Выбрать главу

Символ содержит в себе в свернутом виде и раскрывает сознанию нечто, само по себе недоступное иным формам и способам коммуникации с Универсумом, бытия в нем. Поэтому его никак нельзя свести к понятиям рассудка или к любым иным (отличным от него самого) способам формализации. Смысл в символе неотделим от его формы, он существует только в ней, сквозь нее просвечивает, из нее разворачивается, ибо только в ней, в ее структуре содержится нечто, органически присущее (принадлежащее сущности) символизируемому.

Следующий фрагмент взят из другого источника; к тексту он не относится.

-- ==== Sys2Proof/Machine/Curtain.lean ====
section
/-! DEFINITION. Models, curtains and adapters (chapter 10): MODEL_LOAD and its operations, adapters, the phases of a
curtain, rigging timeouts and verification, masks, revocation. -/

namespace Sys2Proof.Machine

/-- An item that a module submitted. -/
abbrev ItemRef := Nat × Nat × Nat

namespace State

def setCurtain (s : State) (x : CurtainSt) : State := { s with curtain := x }
def run? (s : State) (n : Nat) : Option Curtain := Tab.find? s.curtain.runs n

/-- R428: the record of a curtain: phase, cue times, ready bit, pieces verified, mask, manifest. -/
def runBytes (c : Curtain) : List Byte :=
  leBytes 4 c.num ++ leBytes 1 c.phase ++ leBytes 1 c.dir ++ leBytes 1 c.reason ++ leBytes 1 (bit c.mask.isSome + 2 * bit c.aborted + 4 * bit c.fenced) ++
  leBytes 4 c.model ++ leBytes 2 c.epoch ++ leBytes 2 c.aver ++ c.cues.flatMap (leBytes 8) ++ leBytes 4 (c.mask.getD []).length ++
  ((c.mask.getD []).flatMap (leBytes 2)) ++ (c.pieces.flatMap fun p => leBytes 4 p.1 ++ leBytes 1 (bit p.2.verified)) ++
  manifestBytes c c.entries

def putRun (s : State) (c : Curtain) : State :=
  (s.setCurtain { s.curtain with runs := Tab.setSome s.curtain.runs c.num c }).roleRec (s.roleAt c.num) recCurtain (runBytes c)

/-- CUR_STATE.QUEUED: requests that the stage manager holds. -/
def showQueued (s : State) : State := s.setField Reg.CUR_STATE 8 8 (if s.isManager then s.curtain.queue.length else 0)

/-- A curtain enters a phase (R296): CUR_STATE shows it and source 811 fires. -/
def setPhase (s : State) (c : Curtain) (ph : Nat) : State :=
  let s1 := s.putRun { c with phase := ph }
  ((s1.setField Reg.CUR_STATE 0 4 ph).setField Reg.CUR_STATE 4 2 c.dir).raise 811 ph

/-- CUR_STATE.FENCED shows whether some model is fenced. -/
def showFenced (s : State) : State := s.setField Reg.CUR_STATE 7 1 (bit (s.curtain.models.any fun m => m.2.fenced))

/-- Finish a submitted item. -/
def finishRef (s : State) (r : Option ItemRef) (d : Done) : State :=
  match r with | none => s | some (t, q, seq) => s.finish t q seq d

/-- CUR_RESULT of an aborted curtain (R306): the lowest-numbered member that reported not ready, and its reason; where none did, the
lowest-numbered one without a bit in the mask, with reason 0. -/
def abortResult (s : State) (c : Curtain) : Nat :=
  let told := if c.reason = 0 then s.curtain.reasons else Tab.setSome s.curtain.reasons (s.roleAt c.num) c.reason
  match told, c.members.filter fun x => c.mask.any fun m => !m.elem x with
  | (x, r) :: _, _ => x * 2 ^ 16 + r * 2 ^ 8 + stAborted
  | [], x :: _ => x * 2 ^ 16 + stAborted
  | [], [] => stAborted

/-- Free a list of granules of the role of tenant `t`. -/
def freeGrans (s : State) (t : Nat) (l : List Nat) : State := l.foldl (fun s i => s.freeFor t 0 i) s

/-- R280: the number of the next epoch: one above the current one, wrapping to 1, live numbers skipped. -/
def nextEpoch (m : Model) : Nat :=
  let rec go : Nat → Nat → Nat
    | 0, e => e
    | n + 1, e =>
      let e1 := if 65535 ≤ e then 1 else e + 1
      if m.live.any (fun x => x.number == e1) then go n e1 else e1
  go (m.live.length + 1) m.current

/-- A model is dropped once its UNLOAD can complete (R294, R311): no epoch, no pin of an adapter. -/
def tryUnload (s : State) (id : Nat) : State :=
  match s.model? id with
  | none => s
  | some m =>
    match m.unloading with
    | false => s
    | true =>
      if m.live.isEmpty && !(s.serve.reqs.any fun x => x.2.model == id) then
        let s0 := match s.loftEntry id with
          | none => s
          | some l => (s.evictVariant id).unmapLoft m.tenant l
        let slots := s0.curtain.adapters.filter fun a => a.2.model == id
        let s1 := slots.foldl (fun s a => s.freeMapped a.2.tenant a.2.grans) s0
        let s2 := s1.setCurtain { s1.curtain with
          models := Tab.drop s1.curtain.models id, adapters := s1.curtain.adapters.filter fun a => a.2.model != id }
        let s3 := { s2 with train := { s2.train with jobs := s2.train.jobs.filter fun j => j.2.model != id } }
        s3.finishRef m.unload { status := stOk }
      else s

end State

/-! ### Descriptors -/

/-- Map a loft entry's pages for a model being loaded, or answer NO_MEMORY on the state before (R284, R294). -/
def State.loadMapped (s1 s : State) (t q seq : Nat) (l : LoftModel) : State :=
  match s1.mapLoft t l with
  | none => s.finishSt t q seq stNoMemory
  | some s2 => s2.finishSt t q seq stOk

/-- A descriptor without its payload reference, and its payload: what is forwarded to the stage manager. -/
def Item.whole (i : Item) : List Byte := i.desc.take (64 + Desc.bodyLen i.desc) ++ i.payload.getD []

/-- R293: the stage manager hands a forwarded descriptor on to the other modules of a model. -/
def State.handOn (s : State) (m : Model) (origin : Nat) (bytes : List Byte) : State :=
  if !s.isManager then s
  else (m.members.filter fun x => x != s.roleOf m.tenant && x != origin).foldl (fun s x => s.emit (.toMember x origin bytes)) s

/-- R293: a descriptor accepted here goes to the stage manager, which is this module or another. -/
def State.forward (s : State) (m : Model) (i : Item) : State :=
  if s.isManager then s.handOn m (s.roleOf m.tenant) i.whole else s.emit (.toManager (s.roleOf m.tenant) i.whole)

/-- R294: MODEL_LOAD with op LOAD. -/
def modelLoad (s : State) (t q : Nat) (i : Item) : State :=
  let b := Desc.body i.desc
  let d := i.payload.getD []
  let m := modelOf t d
  if fieldAt b 1 3 != 0 || fieldAt b 8 8 != 0 || fieldAt b 4 4 != fieldAt d 8 4 || !descriptorOk s t d then
    s.finishSt t q i.seq stMalformed
  else if !(m.fmts.all (fmtAllowed (s.fmtMask t))) then s.finishSt t q i.seq stFormat
  else if (s.model? (State.keyOf t (fieldAt b 4 4))).isSome then s.finishBusy t q i.seq 0
  else
    let s1 := (s.putModel (State.keyOf t (fieldAt b 4 4)) m).forward m i
    match s1.loftEntry (State.keyOf t (fieldAt b 4 4)) with
    | none => s1.finishSt t q i.seq stOk
    | some l => s1.loadMapped s t q i.seq l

Художественный символ является своеобразным посредником между божественным и человеческим, истиной и кажимостью (видимостью), идеей и явлением на уровне духовно-эстетического опыта, эстетического сознания. В свете художественного символа сознанию открываются, являются целостные духовные миры, не исследимые, не выявляемые, не выговариваемые и не описуемые никакими иными способами. В подобном смысле символ был осознан русскими символистами начала XX в. Так, Вячеслав Иванов, как мы помним (простите, не удержался от минимального цитирования), утверждал, что в искусстве «всякий истинный символ есть некое воплощение живой божественной истины» и поэтому он — реальность и «реальная жизнь», имеющая как бы относительное бытие: «условно-онтологическое» по отношению к низшему и «мэоническое» (т. е. не имеющее реального бытия) по отношению к высшему уровню бытия. Символ представлялся ему некой посредствующей формой, которая не содержит нечто, но «через которую течет реальность, то вспыхивая в ней, то угасая», медиумом «струящихся через нее богоявлений». Красиво сказано и схвачено что-то очень сущностное для понимания художественного символа в целом.

Наиболее глубокое определение символа в отечественной науке, на мой взгляд, дал в свое время отец Павел Флоренский, опираясь на опыт патристики, с одной стороны, и на теории своих современников символистов, особенно своего учителя Вяч. Иванова, — с другой.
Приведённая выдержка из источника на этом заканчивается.